Staller and McCaffery decided to lead clubs that use the arts to reawaken their students' connection with nature.  Deputy Manager Staller is supervising a class on wildlife art. With the help of live mounts, such as a Spectacled Eider and an Emperor Goose from the refuge's visitor center, Staller has led a series of Friday workshops in which students have done simple sketches, full illustrations, and multi-media collages“We started out focused on the Junior Duck Stamp competition and the Alaska Migratory Bird Calendar contest, but the path broadened as the students' personal interests came out," Staller explained.  "We also found that it was important for folks in the school community to see that the Service is not just an anonymous public agency, but rather made up of real people,” Staller added.
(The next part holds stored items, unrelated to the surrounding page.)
-- ==== Sys2Proof/Machine/Signal.lean ====
section
/-! DEFINITION. What the block does to the symbols of a lane: coding and polarity (R83, R108, R171), the transmit equaliser (R110),
the receive equaliser and decision (R80, R81), the pattern generators (R116, R117, R173), peer frames (R170 to R172), lattice parity
and its words (R210 to R216, R220), and the 425 interleave (R231, R232). All are functions of symbols; the state they start from is
held in `State`. A PAM4 symbol is its level 0 to 3, or its 2-bit value; at N26 a symbol is one bit. -/

namespace Sys2Proof.Machine

/-! ### Coding and polarity (R83, R108) -/

/-- Gray coding (R108 step 1): 0b00, 0b01, 0b11 and 0b10 to levels 0, 1, 2 and 3. -/
def gray : Nat → Nat
  | 0 => 0
  | 1 => 1
  | 3 => 2
  | _ => 3

/-- Gray decoding (R83 step 3). -/
def ungray : Nat → Nat
  | 0 => 0
  | 1 => 1
  | 2 => 3
  | _ => 2

/-- Polarity inversion (R83 step 1, R108 step 3): levels 0 and 3 are exchanged, as are 1 and 2; an N26 bit is complemented. -/
def invert (n26 inv : Bool) (l : Nat) : Nat := if inv then (if n26 then 1 - l else 3 - l) else l

/-- Precoding y(n) = (x(n) − y(n−1)) mod 4 of a level sequence after the level y (R108 step 2). -/
def precode : Nat → List Nat → List Nat
  | _, [] => []
  | y, x :: l => let z := (x + 4 - y % 4) % 4; z :: precode z l

/-- Decoding by (1 + D) mod 4 after the level y (R83 step 2). -/
def unprecode : Nat → List Nat → List Nat
  | _, [] => []
  | y, x :: l => (x + y) % 4 :: unprecode x l

/-- The levels a transmitter in DATA sends for the values of the lane map (R108): Gray coding, precoding where it is in use after
the level y, and polarity. At N26 only the polarity applies. -/
def sendLevels (n26 pre inv : Bool) (y : Nat) (values : List Nat) : List Nat :=
  if n26 then values.map (invert true inv)
  else
    let l := values.map gray
    (if pre then precode y l else l).map (invert false inv)

/-- The values a slice hands to the lane map for the levels it decided (R83): polarity, decoding after the level y, Gray decoding. -/
def receiveValues (n26 pre inv : Bool) (y : Nat) (levels : List Nat) : List Nat :=
  let l := levels.map (invert n26 inv)
  if n26 then l else (if pre then unprecode y l else l).map ungray

/-! ### The transmit equaliser (R110) -/

/-- The amplitude a of a level, in thirds: −3, −1, +1, +3 (R110). -/
def amp (l : Nat) : Int := 2 * (l : Int) - 3

/-- V of a swing code, in 1/31 mVppd (R110). -/
def swing31 (code : Nat) : Nat := 12400 + 800 * code

/-- The output for one symbol in 1/11,904 mV (R110): taps c(−3) first; the levels from the symbol 3 places later to the one 2 places
earlier. v(n) = (V / 2) × Σ c(k) × a(n − k) / 64. -/
def driveOut (code : Nat) (taps : List Int) (levels : List Nat) : Int :=
  (swing31 code : Int) * ((taps.zip levels).map (fun p => p.1 * amp p.2)).sum

/-! ### The receive equaliser and the decision (R80, R81) -/

/-- A sample of a list, 0 outside it. -/
def sampleAt (l : List Int) (i : Int) : Int := if i < 0 then 0 else (l[i.toNat]?).getD 0

/-- The FFE output at sample i, times 0x200 (R80): tap k weights the sample k − main symbols from the cursor, pre-cursor taps the
later ones. -/
def ffeSum (coefs : List Int) (main : Nat) (x : List Int) (i : Nat) : Int :=
  (coefs.zipIdx.map (fun c => c.1 * sampleAt x ((i : Int) + main - c.2))).sum

/-- The FFE output at sample i in ADC codes, saturating at 8 bits (R80, R145). -/
def ffeOut (coefs : List Int) (main : Nat) (x : List Int) (i : Nat) : Int := clamp ((ffeSum coefs main x i) / 512) (-128) 127

/-- The level whose nominal value lies nearest to an equalised sample, for an outer level of `cursor` codes. -/
def slice4 (cursor v : Int) : Nat :=
  if 3 * v < -2 * cursor then 0 else if v < 0 then 1 else if 3 * v < 2 * cursor then 2 else 3

/-- The 2-level decision at N26 (R81). -/
def slice2 (v : Int) : Nat := if v < 0 then 0 else 1

/-- The decided level's nominal value, in codes. -/
def nominal (n26 : Bool) (cursor : Int) (l : Nat) : Int := if n26 then (if l = 0 then -cursor else cursor) else cursor * amp l / 3

/-- Slicer with the 1-tap DFE (R81): the DFE takes dfe/512 of the cursor's share of the symbol decided before. `prev` is its nominal
value. -/
def dfeDecide (n26 : Bool) (cursor dfe : Int) : Int → List Int → List Nat
  | _, [] => []
  | prev, v :: l =>
    let e := v - dfe * prev / 512
    let d := if n26 then slice2 e else slice4 cursor e
    d :: dfeDecide n26 cursor dfe (nominal n26 cursor d) l

/-- A state of the MLSE: the two preceding symbols, the metric of the best path into it, and that path's symbols, newest first. -/
structure MlsePath where
  s1     : Nat
  s2     : Nat
  metric : Nat
  path   : List Nat
  deriving DecidableEq, Repr

/-- The 16 states of the MLSE, equally likely (R81). -/
def mlseStart : List MlsePath := (List.range 16).map (fun i => ⟨i % 4, i / 4, 0, []⟩)

/-- The state of least metric, the first of equals. -/
def mlseBest : List MlsePath → MlsePath
  | [] => ⟨0, 0, 0, []⟩
  | p :: l => l.foldl (fun a b => if b.metric < a.metric then b else a) p

/-- One step of the MLSE (R81): the residual channel is the cursor and the terms H1 and H2, in 1/512 of it. -/
def mlseStep (cursor h1 h2 : Int) (v : Int) (l : List MlsePath) : List MlsePath :=
  (List.range 16).map (fun i =>
    let s := i % 4
    let p := i / 4
    let from_ := l.filter (fun q => q.s1 == p)
    let ext := from_.map (fun q =>
      let e := 512 * 3 * v - cursor * (512 * amp s + h1 * amp q.s1 + h2 * amp q.s2)
      { q with s1 := s, s2 := q.s1, metric := q.metric + (e * e).toNat, path := s :: q.path : MlsePath })
    mlseBest ext)

/-- The decisions of the MLSE over a run of equalised samples (R81). -/
def mlseDecide (cursor h1 h2 : Int) (l : List Int) : List Nat :=
  (mlseBest (l.foldl (fun st v => mlseStep cursor h1 h2 v st) mlseStart)).path.reverse

/-! ### Pattern generators (R116, R117, R173) -/

/-- Register length of PRBS7, PRBS9, PRBS13 and PRBS31 by PAT_SEL 0 to 3 (R117). -/
def prbsLen : Nat → Nat
  | 0 => 7
  | 1 => 9
  | 2 => 13
  | _ => 31

/-- The exponents of the generator polynomial, without 0 (R117). -/
def prbsTaps : Nat → List Nat
  | 0 => [6, 7]
  | 1 => [5, 9]
  | 2 => [1, 2, 12, 13]
  | _ => [28, 31]

/-- Period in symbols (R117). -/
def prbsPeriod (sel : Nat) : Nat := 2 ^ prbsLen sel - 1

/-- The next bit of a generator whose register holds the last bits, the newest in bit 0: the sum of the polynomial's taps. -/
def prbsNext (sel reg : Nat) : Bool := (prbsTaps sel).foldl (fun b e => b != bit reg (e - 1)) false

/-- The register after the next bit. -/
def prbsShift (sel reg : Nat) : Nat := (2 * reg + b2n (prbsNext sel reg)) % 2 ^ prbsLen sel

/-- The bit a generator sends next. PRBS31 is sent inverted, as IEEE 802.3 defines it (PRESUMED, log entry 67). -/
def prbsBit (sel reg : Nat) : Nat := b2n (prbsNext sel reg != (sel == 3))

/-- The register after one symbol: two bits at PAM4, one at N26. -/
def prbsSym (n26 : Bool) (sel reg : Nat) : Nat := if n26 then prbsShift sel reg else prbsShift sel (prbsShift sel reg)

/-- The level of the next symbol: two bits, the first as MSB, Gray-coded; at N26 one bit (R117). -/
def prbsLevel (n26 : Bool) (sel reg : Nat) : Nat :=
  if n26 then prbsBit sel reg else gray (2 * prbsBit sel reg + prbsBit sel (prbsShift sel reg))

/-- A linear map of registers, given by the images of the single bits, applied to a register. -/
def linApply (m : List Nat) (v : Nat) : Nat := m.zipIdx.foldl (fun a p => if bit v p.2 then a ^^^ p.1 else a) 0

/-- The k-th power of a linear map applied to a register, by squaring; `fuel` bounds the bits of k. -/
def linPow : Nat → List Nat → Nat → Nat → Nat
  | 0, _, _, v => v
  | fuel + 1, m, k, v =>
    if k = 0 then v else linPow fuel (m.map (linApply m)) (k / 2) (if k % 2 = 1 then linApply m v else v)

/-- The map of a register to the one after the next bit. -/
def prbsMap (sel : Nat) : List Nat := (List.range (prbsLen sel)).map (fun i => prbsShift sel (2 ^ i))

/-- The register after k symbols: k bits at N26, else 2k. -/
def prbsSkip (n26 : Bool) (sel k reg : Nat) : Nat := linPow 64 (prbsMap sel) (if n26 then k else 2 * k) reg

/-- The levels of k symbols from a register. -/
def prbsLevels (n26 : Bool) (sel : Nat) : Nat → Nat → List Nat
  | 0, _ => []
  | k + 1, reg => prbsLevel n26 sel reg :: prbsLevels n26 sel k (prbsSym n26 sel reg)

/-- The all-ones state in which a pattern or drone generator starts (R116). -/
def prbsOnes (sel : Nat) : Nat := 2 ^ prbsLen sel - 1

/-- Symbol i of a square wave (R117): SQ_N + 1 symbols high, SQ_N + 1 low. -/
def squareLevel (n26 : Bool) (sqN i : Nat) : Nat := if i / (sqN + 1) % 2 = 0 then (if n26 then 1 else 3) else 0

/-- Symbol i of the user pattern, from the eight TX_UPAT registers (R117): the level as written, at N26 bit 1 of the entry. -/
def userLevel (n26 : Bool) (upat : List Half) (i : Nat) : Nat :=
  let w := ((upat[i % 64 / 8]?).getD 0).toNat
  let v := bits w (2 * (i % 8) + 1) (2 * (i % 8))
  if n26 then v / 2 else v

/-- Symbol i of a generator that started in the all-ones state, advanced by adv symbols (R116, R117), before polarity. -/
def patternLevel (n26 : Bool) (sel adv sqN : Nat) (upat : List Half) (i : Nat) : Nat :=
  if sel < 4 then prbsLevel n26 sel (prbsSkip n26 sel (adv + i) (prbsOnes sel))
  else if sel = 4 then squareLevel n26 sqN i
  else userLevel n26 upat i

/-- The seed of a lane's training pattern generator at session start (R173). -/
def patternSeed (v : Nat) : Nat := 0x1FFF ^^^ (v * 0x0111)

/-! ### Peer frames (R170 to R172) -/

/-- Symbols of a frame's pattern (R170). -/
def patternSymbols : Nat := 7840

/-- Symbols of a frame's marker, fields and CRC (R170). -/
def headerSymbols : Nat := 352

/-- The 32 symbols at level 3 and 32 at level 0 of a marker (R170). -/
def markerLevels : List Nat := List.replicate 32 3 ++ List.replicate 32 0

/-- A field bit as a pair of levels (R171). -/
def bitLevels (b : Bool) : List Nat := if b then [3, 0] else [0, 3]

/-- The pairs of levels of field bits. -/
def fieldLevels (l : List Bool) : List Nat := l.flatMap bitLevels

/-- The bits of a field in sending order. -/
def fieldBits (w : BitVec 64) : List Bool := (List.range 64).map (fun i => w.getLsbD i)

/-- The CRC register over a run of bits, from its initial value (R172). -/
def frameCrc (l : List Bool) : Nat := l.foldl (crcStep 16 0x1021) 0xFFFF

/-- The CRC bits as sent, most significant first (R170, R172). -/
def crcBits (crc : Nat) : List Bool := (List.range 16).map (fun m => bit crc (15 - m))

/-- The 128 field bits of a frame in sending order (R172). -/
def frameBits (control status : BitVec 64) : List Bool := fieldBits control ++ fieldBits status

/-- Marker, control, status and CRC of a frame, as levels (R170). -/
def peerHeader (control status : BitVec 64) : List Nat :=
  markerLevels ++ fieldLevels (frameBits control status ++ crcBits (frameCrc (frameBits control status)))

/-- A whole peer frame, as levels before polarity, with the pattern generator's register at its start (R170, R173). -/
def peerFrame (control status : BitVec 64) (reg : Nat) : List Nat :=
  peerHeader control status ++ prbsLevels false 2 patternSymbols reg

/-- A frame as sent at N26: level 3 is bit 1, level 0 is bit 0, and the pattern is PRBS13 (R171). -/
def peerFrame26 (control status : BitVec 64) (reg : Nat) : List Nat :=
  (peerHeader control status).map (fun l => l / 3) ++ prbsLevels true 2 patternSymbols reg

/-- The bits that pairs of levels stand for; none where a pair is no bit (R171). -/
def pairBits : List Nat → Option (List Bool)
  | [] => some []
  | 3 :: 0 :: l => (pairBits l).map (fun m => true :: m)
  | 0 :: 3 :: l => (pairBits l).map (fun m => false :: m)
  | _ => none

/-- A field from its bits in sending order. -/
def fieldOf (l : List Bool) : BitVec 64 := BitVec.ofNat 64 (l.zipIdx.foldl (fun n b => n + b2n b.1 * 2 ^ b.2) 0)

/-- What a framer reads from the 352 symbols of a frame's marker, fields and CRC (R170 to R172, R174): the control and status field
of a valid frame, none where the marker or the CRC is bad. -/
def readFrame (l : List Nat) : Option (BitVec 64 × BitVec 64) :=
  if l.take 64 != markerLevels then none
  else match pairBits (l.drop 64) with
    | none => none
    | some b => if b.length = 144 && frameCrc b = 0 then some (fieldOf (b.take 64), fieldOf ((b.drop 64).take 64)) else none

/-! ### Lattice words (R210 to R216, R220) -/

/-- Bitwise XOR of 2-bit values. -/
def xorValues (l : List Nat) : Nat := l.foldl (fun a b => a ^^^ b) 0

/-- What a data transmitter contributes to a slot's parity (R211), by its mode: in DATA its value; in DRONE the Gray-decoded drone
symbol; in SQUELCH, OFF and TRAIN 0b00. In PATTERN, which R211 does not name, the Gray-decoded pattern symbol (log entry 68). -/
def parityShare (mode value level : Nat) : Nat :=
  match mode with
  | 0 => value
  | 1 => ungray level
  | 3 => ungray level
  | _ => 0

/-- The parity value of an aligned slot (R210). -/
def parityValue (l : List Nat) : Nat := xorValues l

/-- The syndrome of an aligned slot: the XOR of the received values, the protection lane's last (R214). -/
def syndrome (l : List Nat) : Nat := xorValues l

/-- The rebuilt value of the lane at index i of a slot: the XOR of the parity and the other lanes' values (R216). -/
def rebuilt (l : List Nat) (i : Nat) : Nat := xorValues (l.eraseIdx i)

/-- Nominal levels of an equalised sample that is given in 1/64 of the level spacing. -/
def nominal64 : List Int := [-96, -32, 32, 96]

/-- A symbol is suspect (R215): its sample, in 1/64 of the level spacing, lies more than 3/8 of the spacing from the nearest level. -/
def suspect (v : Int) : Bool := nominal64.all (fun n => 24 < (v - n).natAbs)

/-- A word is bad (R215): at least SUSP_TH/64 of its symbols are suspect, or its mean absolute sample is below 1/4 of the slice's mean
over the previous stroke. -/
def badWord (suspTh mean : Nat) (l : List Int) : Bool :=
  suspTh * l.length ≤ 64 * (l.filter suspect).length || 4 * (l.map Int.natAbs).sum < mean * l.length

/-- The service value of copy seq that announces position pos (R220). -/
def serviceValue (pos seq : Nat) : Word :=
  let hi := pos * 16 + 4 + seq
  BitVec.ofNat 32 (0x5AC3 + hi * 65536 + (255 - hi) * 16777216)

/-- The parity value sent in slot s of a service word (R220). -/
def serviceSlot (parity : Nat) (q : Word) (s : Nat) : Nat := parity ^^^ bits q.toNat (2 * s + 1) (2 * s)

/-- The service value that the syndromes of slots 0 to 15 spell (R220). -/
def serviceOf (syndromes : List Nat) : Word := BitVec.ofNat 32 ((syndromes.take 16).zipIdx.foldl (fun n p => n + p.1 % 4 * 4 ^ p.2) 0)

/-! ### The 425 interleave (R231, R232) -/

/-- The symbols of a line word from the words of its host pair: even symbols from the first (R231). -/
def interleave : List Nat → List Nat → List Nat
  | a :: l, b :: m => a :: b :: interleave l m
  | _, _ => []

/-- The values of a line word parted by symbol phase (R232): the even ones for the host transmitter of position 2k, the odd ones for
that of 2k + 1. `odd`: the word's first symbol is odd. -/
def deinterleave : Bool → List Nat → List Nat × List Nat
  | _, [] => ([], [])
  | false, v :: l => let r := deinterleave true l; (v :: r.1, r.2)
  | true, v :: l => let r := deinterleave false l; (r.1, v :: r.2)

end Sys2Proof.Machine
end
Meanwhile Education Specialist McCaffery encourages students to express themselves through poetry.  Weather permitting, his class takes brief field trips to the edge of the tundra to observe nature and take notes; they then return to the classroom to write about what they saw and felt using poetic forms such as haiku, limerick, rap and free verse.  "Nature doesn't necessarily have to be the topic of their poems," McCaffery noted.  "It can simply be the setting for some event they describe, or it can be a metaphor for something they're feeling.  The goal is to have them really sense nature, and then find a way to describe it as they express themselves in verse.

"It's a great way for us to end the week," Staller added.  "After nearly five days often crowded with what seems to be mountains of administrivia, it's always refreshing to end the week on-mission and in the classroom, helping young people to perceive and appreciate our wildlife resources and the habitats they occupy."